Required action
In the listing below, start your output at the line with "else endXfer n c 0x72" and end it after the line with "since :: rest =>", copying every line exactly.
BEGIN
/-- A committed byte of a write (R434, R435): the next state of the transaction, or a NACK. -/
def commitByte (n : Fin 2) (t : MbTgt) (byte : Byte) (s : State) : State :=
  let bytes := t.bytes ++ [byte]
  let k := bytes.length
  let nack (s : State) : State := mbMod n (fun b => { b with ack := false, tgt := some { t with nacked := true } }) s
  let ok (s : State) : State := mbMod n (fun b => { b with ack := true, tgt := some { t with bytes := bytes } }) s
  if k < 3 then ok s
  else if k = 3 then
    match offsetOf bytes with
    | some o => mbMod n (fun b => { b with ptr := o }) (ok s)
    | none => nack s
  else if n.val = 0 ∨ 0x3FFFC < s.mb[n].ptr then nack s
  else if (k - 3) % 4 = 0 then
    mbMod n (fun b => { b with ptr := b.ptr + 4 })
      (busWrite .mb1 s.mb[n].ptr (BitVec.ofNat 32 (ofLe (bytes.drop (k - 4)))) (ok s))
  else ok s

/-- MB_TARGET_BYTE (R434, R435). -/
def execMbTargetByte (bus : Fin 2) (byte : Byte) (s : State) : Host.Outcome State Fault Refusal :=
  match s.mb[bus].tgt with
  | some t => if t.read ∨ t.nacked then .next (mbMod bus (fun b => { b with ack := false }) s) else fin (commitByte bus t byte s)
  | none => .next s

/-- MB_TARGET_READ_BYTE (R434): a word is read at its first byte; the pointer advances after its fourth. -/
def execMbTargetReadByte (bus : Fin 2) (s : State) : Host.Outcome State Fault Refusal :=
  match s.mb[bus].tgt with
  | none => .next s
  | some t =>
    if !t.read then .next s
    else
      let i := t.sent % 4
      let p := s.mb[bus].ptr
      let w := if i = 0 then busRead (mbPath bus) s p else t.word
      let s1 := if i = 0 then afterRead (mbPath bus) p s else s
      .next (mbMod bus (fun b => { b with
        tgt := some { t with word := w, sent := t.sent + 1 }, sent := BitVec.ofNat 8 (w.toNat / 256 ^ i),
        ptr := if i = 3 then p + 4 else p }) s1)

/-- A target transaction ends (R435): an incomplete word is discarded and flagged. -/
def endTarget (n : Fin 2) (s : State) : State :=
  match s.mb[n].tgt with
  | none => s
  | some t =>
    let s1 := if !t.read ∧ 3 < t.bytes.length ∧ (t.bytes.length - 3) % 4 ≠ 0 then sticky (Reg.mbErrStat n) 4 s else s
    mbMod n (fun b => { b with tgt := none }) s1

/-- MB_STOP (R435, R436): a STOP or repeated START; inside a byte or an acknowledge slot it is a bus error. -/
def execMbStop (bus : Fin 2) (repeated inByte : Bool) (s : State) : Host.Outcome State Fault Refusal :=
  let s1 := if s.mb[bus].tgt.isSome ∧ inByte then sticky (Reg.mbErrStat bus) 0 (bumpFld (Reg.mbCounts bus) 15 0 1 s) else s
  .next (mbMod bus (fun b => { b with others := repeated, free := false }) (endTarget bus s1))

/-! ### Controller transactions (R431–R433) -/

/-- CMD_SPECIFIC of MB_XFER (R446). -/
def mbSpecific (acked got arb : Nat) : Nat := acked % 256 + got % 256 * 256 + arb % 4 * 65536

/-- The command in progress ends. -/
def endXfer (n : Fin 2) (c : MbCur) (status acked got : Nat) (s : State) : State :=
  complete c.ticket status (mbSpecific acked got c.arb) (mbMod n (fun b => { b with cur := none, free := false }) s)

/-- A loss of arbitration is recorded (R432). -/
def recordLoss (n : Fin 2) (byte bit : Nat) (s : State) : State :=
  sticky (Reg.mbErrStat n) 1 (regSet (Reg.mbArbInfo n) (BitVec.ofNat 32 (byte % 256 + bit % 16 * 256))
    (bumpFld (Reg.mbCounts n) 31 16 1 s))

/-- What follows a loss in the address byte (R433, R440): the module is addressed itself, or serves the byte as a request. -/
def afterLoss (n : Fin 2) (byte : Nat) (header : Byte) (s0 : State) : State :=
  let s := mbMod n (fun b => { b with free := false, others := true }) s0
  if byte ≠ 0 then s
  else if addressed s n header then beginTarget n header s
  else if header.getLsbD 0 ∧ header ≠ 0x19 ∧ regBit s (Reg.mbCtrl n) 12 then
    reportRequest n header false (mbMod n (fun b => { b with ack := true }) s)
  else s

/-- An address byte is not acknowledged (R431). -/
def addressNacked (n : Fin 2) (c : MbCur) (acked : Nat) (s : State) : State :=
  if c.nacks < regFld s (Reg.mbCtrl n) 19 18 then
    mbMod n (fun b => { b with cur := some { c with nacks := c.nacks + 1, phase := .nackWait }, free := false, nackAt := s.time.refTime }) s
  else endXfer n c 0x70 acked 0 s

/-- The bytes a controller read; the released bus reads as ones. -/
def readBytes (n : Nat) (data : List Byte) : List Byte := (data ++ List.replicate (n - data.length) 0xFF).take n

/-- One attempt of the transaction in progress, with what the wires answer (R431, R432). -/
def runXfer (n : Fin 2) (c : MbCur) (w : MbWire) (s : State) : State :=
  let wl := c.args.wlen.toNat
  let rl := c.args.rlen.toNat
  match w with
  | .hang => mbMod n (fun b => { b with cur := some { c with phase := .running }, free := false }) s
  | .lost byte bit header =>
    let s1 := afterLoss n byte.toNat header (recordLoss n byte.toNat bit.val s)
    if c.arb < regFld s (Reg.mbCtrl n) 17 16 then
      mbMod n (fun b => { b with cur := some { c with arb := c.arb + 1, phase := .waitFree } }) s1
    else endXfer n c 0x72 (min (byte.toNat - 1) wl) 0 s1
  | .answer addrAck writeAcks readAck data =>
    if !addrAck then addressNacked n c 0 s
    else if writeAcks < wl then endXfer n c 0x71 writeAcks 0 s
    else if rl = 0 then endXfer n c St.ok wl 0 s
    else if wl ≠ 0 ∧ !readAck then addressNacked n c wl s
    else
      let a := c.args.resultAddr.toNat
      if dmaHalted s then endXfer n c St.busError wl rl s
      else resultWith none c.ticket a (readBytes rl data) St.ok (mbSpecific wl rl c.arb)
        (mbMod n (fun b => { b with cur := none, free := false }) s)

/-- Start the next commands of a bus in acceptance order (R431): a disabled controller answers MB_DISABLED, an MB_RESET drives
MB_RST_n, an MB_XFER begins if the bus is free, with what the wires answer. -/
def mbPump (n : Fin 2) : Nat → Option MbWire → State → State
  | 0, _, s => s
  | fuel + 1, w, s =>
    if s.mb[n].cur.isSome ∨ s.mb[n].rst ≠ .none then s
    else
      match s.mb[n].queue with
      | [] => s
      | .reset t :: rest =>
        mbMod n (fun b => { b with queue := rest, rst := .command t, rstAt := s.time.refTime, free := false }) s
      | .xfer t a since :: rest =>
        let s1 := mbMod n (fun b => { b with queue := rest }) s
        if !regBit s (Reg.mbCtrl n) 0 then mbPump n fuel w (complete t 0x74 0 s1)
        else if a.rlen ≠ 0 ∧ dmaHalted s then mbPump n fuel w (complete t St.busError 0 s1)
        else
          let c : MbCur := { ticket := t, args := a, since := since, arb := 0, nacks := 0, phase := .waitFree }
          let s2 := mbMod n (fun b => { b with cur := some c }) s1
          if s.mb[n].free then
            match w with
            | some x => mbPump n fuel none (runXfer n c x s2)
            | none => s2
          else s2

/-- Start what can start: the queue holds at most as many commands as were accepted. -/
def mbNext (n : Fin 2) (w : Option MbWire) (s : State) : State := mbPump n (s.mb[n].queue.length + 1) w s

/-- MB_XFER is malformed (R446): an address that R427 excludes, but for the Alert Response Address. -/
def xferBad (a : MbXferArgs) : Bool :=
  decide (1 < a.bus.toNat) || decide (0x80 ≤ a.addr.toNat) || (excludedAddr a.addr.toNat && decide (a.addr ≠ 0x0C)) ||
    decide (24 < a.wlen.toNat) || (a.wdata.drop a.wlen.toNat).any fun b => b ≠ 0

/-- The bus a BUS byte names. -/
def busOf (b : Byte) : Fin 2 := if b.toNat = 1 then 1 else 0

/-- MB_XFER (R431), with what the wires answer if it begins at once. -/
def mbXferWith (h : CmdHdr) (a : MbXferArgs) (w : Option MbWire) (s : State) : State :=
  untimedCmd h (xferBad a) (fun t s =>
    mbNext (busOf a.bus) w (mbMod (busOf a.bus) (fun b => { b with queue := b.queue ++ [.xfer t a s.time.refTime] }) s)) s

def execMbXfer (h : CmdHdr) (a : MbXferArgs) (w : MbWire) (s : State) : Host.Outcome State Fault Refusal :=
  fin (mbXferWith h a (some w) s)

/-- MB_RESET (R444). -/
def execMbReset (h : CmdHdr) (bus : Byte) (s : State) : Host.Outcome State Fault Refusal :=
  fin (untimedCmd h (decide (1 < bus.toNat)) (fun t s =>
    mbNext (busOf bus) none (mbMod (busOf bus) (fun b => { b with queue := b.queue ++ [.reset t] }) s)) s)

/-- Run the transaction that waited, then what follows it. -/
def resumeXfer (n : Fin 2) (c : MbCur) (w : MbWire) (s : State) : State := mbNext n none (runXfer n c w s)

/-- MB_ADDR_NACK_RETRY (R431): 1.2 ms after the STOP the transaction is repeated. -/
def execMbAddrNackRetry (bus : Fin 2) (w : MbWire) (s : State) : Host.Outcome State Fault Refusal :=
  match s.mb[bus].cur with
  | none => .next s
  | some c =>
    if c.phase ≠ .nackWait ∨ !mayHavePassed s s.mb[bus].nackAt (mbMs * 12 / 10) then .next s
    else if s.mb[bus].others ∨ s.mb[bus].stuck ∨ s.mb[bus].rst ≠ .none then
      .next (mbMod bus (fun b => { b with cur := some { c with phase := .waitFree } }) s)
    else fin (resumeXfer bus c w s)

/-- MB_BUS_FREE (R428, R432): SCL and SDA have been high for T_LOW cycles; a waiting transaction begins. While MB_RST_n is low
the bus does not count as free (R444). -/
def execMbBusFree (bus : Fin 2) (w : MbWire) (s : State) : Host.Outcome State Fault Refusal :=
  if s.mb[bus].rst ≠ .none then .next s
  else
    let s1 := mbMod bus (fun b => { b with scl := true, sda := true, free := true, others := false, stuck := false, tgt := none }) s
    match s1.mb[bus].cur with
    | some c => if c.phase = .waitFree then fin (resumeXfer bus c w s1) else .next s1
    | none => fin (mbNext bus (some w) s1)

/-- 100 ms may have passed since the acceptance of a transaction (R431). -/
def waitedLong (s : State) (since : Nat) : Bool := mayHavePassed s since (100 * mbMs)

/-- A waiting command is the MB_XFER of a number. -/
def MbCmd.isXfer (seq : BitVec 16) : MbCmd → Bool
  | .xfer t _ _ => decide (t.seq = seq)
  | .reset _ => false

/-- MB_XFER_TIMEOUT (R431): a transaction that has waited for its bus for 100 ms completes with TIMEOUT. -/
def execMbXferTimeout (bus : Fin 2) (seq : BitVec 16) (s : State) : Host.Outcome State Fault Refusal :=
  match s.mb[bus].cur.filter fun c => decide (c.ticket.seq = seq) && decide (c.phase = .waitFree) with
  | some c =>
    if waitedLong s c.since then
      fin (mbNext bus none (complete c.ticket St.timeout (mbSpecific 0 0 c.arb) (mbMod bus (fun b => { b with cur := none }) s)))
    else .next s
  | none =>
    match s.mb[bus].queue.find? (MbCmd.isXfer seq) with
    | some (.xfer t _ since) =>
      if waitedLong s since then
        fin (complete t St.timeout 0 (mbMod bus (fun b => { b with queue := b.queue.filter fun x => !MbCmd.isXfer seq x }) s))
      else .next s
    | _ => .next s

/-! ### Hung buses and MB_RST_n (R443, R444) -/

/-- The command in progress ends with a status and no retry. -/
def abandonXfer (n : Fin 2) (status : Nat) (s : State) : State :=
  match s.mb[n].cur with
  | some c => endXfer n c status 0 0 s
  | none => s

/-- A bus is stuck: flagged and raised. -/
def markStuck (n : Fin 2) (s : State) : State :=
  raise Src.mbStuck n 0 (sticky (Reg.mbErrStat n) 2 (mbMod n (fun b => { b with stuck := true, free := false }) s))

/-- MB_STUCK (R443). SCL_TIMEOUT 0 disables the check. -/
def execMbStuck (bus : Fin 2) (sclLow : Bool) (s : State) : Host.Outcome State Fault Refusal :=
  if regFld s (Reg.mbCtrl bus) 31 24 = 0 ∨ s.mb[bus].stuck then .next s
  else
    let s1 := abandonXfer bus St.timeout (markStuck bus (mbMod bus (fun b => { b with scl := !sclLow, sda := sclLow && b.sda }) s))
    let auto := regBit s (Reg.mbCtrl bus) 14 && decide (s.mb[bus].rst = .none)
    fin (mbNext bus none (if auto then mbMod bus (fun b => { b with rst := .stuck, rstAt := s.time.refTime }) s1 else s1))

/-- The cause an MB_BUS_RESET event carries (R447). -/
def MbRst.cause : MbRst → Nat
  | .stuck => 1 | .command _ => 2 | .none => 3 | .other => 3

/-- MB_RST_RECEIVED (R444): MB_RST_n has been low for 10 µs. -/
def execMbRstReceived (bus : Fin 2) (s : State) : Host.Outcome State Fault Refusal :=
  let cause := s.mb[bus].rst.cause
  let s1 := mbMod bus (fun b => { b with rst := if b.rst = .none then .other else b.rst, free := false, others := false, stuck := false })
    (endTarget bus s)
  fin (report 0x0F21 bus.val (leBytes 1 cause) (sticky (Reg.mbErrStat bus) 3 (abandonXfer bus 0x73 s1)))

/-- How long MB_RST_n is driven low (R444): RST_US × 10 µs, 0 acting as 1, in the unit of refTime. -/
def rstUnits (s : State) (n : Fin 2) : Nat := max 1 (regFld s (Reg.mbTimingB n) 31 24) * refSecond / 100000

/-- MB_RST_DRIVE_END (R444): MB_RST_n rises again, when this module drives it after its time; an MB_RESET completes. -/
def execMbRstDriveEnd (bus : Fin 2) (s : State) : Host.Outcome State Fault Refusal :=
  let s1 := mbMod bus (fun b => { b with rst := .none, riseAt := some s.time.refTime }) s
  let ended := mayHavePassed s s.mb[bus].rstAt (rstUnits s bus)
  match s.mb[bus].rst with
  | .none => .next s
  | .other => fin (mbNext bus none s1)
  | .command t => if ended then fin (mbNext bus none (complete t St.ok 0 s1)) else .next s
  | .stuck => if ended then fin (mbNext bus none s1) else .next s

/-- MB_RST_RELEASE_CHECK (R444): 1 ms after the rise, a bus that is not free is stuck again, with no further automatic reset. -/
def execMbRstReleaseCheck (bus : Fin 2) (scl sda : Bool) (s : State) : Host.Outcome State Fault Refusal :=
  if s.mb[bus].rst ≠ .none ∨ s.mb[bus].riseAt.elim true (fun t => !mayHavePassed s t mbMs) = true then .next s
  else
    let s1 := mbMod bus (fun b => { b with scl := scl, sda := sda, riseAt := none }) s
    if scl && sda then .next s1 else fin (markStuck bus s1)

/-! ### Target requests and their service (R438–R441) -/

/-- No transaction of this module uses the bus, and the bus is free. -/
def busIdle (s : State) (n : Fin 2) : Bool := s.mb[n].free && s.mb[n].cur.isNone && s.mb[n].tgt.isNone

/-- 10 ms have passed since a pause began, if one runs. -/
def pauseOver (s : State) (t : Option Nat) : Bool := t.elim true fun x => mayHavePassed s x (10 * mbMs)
END
Response area
    else endXfer n c 0x72 (min (byte.toNat - 1) wl) 0 s1
  | .answer addrAck writeAcks readAck data =>
    if !addrAck then addressNacked n c 0 s
    else if writeAcks < wl then endXfer n c 0x71 writeAcks 0 s
    else if rl = 0 then endXfer n c St.ok wl 0 s
    else if wl ≠ 0 ∧ !readAck then addressNacked n c wl s
    else
      let a := c.args.resultAddr.toNat
      if dmaHalted s then endXfer n c St.busError wl rl s
      else resultWith none c.ticket a (readBytes rl data) St.ok (mbSpecific wl rl c.arb)
        (mbMod n (fun b => { b with cur := none, free := false }) s)

/-- Start the next commands of a bus in acceptance order (R431): a disabled controller answers MB_DISABLED, an MB_RESET drives
MB_RST_n, an MB_XFER begins if the bus is free, with what the wires answer. -/
def mbPump (n : Fin 2) : Nat → Option MbWire → State → State
  | 0, _, s => s
  | fuel + 1, w, s =>
    if s.mb[n].cur.isSome ∨ s.mb[n].rst ≠ .none then s
    else
      match s.mb[n].queue with
      | [] => s
      | .reset t :: rest =>
        mbMod n (fun b => { b with queue := rest, rst := .command t, rstAt := s.time.refTime, free := false }) s
      | .xfer t a since :: rest =>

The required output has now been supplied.